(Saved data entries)
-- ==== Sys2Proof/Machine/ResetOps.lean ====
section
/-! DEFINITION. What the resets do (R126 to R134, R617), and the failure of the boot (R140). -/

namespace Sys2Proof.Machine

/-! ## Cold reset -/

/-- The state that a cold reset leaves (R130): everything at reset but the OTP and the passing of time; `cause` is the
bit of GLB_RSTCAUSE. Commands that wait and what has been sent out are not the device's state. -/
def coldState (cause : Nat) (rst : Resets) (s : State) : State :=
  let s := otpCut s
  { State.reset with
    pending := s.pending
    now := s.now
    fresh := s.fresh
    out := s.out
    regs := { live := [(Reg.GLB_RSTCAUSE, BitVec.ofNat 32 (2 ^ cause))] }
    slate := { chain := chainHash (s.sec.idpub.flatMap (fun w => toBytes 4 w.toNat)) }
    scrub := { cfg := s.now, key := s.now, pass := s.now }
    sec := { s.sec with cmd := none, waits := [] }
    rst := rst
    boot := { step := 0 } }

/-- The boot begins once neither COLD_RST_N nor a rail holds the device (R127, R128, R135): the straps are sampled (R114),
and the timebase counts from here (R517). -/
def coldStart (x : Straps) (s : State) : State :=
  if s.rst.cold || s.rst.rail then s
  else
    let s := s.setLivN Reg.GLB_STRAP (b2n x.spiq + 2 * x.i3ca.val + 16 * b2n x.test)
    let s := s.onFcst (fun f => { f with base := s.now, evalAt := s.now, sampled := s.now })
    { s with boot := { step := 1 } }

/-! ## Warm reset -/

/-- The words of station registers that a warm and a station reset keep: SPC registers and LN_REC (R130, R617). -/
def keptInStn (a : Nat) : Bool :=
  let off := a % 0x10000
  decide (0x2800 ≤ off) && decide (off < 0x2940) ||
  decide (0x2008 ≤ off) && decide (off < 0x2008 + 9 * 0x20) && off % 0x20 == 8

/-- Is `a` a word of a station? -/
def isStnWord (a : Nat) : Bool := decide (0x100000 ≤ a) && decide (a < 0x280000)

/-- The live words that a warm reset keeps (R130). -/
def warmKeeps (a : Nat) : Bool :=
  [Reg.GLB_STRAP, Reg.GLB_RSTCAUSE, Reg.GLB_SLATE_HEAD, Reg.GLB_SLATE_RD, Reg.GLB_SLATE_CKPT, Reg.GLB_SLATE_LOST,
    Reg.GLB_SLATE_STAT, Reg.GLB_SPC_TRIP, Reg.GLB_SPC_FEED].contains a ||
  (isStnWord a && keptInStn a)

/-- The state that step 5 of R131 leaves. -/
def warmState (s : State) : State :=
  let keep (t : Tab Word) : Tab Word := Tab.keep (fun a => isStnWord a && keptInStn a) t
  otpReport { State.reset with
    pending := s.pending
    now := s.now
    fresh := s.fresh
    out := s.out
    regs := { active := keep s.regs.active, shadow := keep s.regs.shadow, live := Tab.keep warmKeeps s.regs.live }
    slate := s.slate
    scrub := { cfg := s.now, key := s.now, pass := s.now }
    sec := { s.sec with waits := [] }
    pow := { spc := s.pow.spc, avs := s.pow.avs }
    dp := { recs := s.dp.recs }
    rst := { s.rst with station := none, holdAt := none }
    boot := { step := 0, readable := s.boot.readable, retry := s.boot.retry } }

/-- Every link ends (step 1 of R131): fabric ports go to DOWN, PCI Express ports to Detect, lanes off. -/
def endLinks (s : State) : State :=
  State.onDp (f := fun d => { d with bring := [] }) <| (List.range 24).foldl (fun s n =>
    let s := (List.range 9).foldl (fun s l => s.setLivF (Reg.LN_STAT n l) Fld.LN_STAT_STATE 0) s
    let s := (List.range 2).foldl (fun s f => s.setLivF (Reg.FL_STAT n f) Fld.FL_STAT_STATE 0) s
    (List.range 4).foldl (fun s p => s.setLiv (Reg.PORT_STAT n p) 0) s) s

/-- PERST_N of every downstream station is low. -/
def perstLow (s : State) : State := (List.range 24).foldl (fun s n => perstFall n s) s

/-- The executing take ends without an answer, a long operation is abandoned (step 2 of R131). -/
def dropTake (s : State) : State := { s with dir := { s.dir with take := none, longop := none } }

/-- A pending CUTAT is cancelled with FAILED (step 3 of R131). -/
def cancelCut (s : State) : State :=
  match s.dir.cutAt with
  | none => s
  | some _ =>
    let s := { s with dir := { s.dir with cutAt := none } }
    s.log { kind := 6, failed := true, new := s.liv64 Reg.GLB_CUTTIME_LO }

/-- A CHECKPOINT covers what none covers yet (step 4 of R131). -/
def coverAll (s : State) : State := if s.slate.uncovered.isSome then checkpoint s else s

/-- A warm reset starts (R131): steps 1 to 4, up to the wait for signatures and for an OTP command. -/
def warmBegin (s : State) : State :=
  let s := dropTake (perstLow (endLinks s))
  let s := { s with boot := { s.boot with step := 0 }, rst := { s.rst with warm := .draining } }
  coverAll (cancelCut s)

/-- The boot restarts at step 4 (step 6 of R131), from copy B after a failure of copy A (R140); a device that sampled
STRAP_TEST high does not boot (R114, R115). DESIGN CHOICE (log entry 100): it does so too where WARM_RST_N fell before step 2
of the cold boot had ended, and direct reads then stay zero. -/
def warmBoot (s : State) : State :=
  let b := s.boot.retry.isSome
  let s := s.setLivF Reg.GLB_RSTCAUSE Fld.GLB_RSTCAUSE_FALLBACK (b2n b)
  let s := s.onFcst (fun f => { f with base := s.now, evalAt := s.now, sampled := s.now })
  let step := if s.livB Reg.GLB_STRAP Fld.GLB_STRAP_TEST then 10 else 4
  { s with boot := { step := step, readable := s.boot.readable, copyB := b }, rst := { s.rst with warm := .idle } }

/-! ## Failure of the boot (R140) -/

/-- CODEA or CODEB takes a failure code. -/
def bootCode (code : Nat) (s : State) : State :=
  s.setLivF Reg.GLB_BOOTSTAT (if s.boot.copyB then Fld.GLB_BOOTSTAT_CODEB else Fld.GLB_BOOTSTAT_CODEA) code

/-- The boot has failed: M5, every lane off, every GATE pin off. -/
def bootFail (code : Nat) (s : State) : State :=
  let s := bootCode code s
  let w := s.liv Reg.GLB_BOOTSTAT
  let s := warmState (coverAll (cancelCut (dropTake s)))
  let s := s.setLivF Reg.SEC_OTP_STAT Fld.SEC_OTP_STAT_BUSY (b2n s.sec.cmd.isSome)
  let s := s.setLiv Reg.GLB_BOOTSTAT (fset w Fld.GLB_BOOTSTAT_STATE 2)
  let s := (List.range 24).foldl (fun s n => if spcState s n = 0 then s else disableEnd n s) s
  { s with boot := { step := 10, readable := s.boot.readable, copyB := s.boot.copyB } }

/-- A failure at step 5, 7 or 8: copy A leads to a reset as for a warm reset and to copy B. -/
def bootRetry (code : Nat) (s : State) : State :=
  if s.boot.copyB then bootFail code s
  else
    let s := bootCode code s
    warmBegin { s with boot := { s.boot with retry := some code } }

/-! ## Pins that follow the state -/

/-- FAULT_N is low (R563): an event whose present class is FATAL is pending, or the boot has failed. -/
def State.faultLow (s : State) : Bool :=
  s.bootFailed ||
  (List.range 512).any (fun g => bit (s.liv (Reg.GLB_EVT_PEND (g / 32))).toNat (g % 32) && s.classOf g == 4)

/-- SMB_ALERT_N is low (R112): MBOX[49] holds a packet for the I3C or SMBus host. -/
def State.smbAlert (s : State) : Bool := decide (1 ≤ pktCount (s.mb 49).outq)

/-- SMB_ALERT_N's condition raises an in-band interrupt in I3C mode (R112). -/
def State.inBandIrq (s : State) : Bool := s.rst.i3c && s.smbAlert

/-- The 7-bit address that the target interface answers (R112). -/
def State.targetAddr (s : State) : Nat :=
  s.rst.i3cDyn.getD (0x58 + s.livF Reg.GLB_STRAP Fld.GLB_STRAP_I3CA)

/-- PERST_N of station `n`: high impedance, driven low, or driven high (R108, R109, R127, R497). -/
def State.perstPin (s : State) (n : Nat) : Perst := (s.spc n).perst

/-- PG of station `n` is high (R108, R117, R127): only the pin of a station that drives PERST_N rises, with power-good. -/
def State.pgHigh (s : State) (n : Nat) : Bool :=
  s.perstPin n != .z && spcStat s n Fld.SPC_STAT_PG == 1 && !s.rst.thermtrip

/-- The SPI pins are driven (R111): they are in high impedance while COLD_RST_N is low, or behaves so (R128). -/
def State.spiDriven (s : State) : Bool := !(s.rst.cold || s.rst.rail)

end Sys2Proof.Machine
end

EXERCISE PROMPT:
List every line above that holds the word "perstLow".

RESULT OF THE EXERCISE:
def perstLow (s : State) : State := (List.range 24).foldl (fun s n => perstFall n s) s
  let s := dropTake (perstLow (endLinks s))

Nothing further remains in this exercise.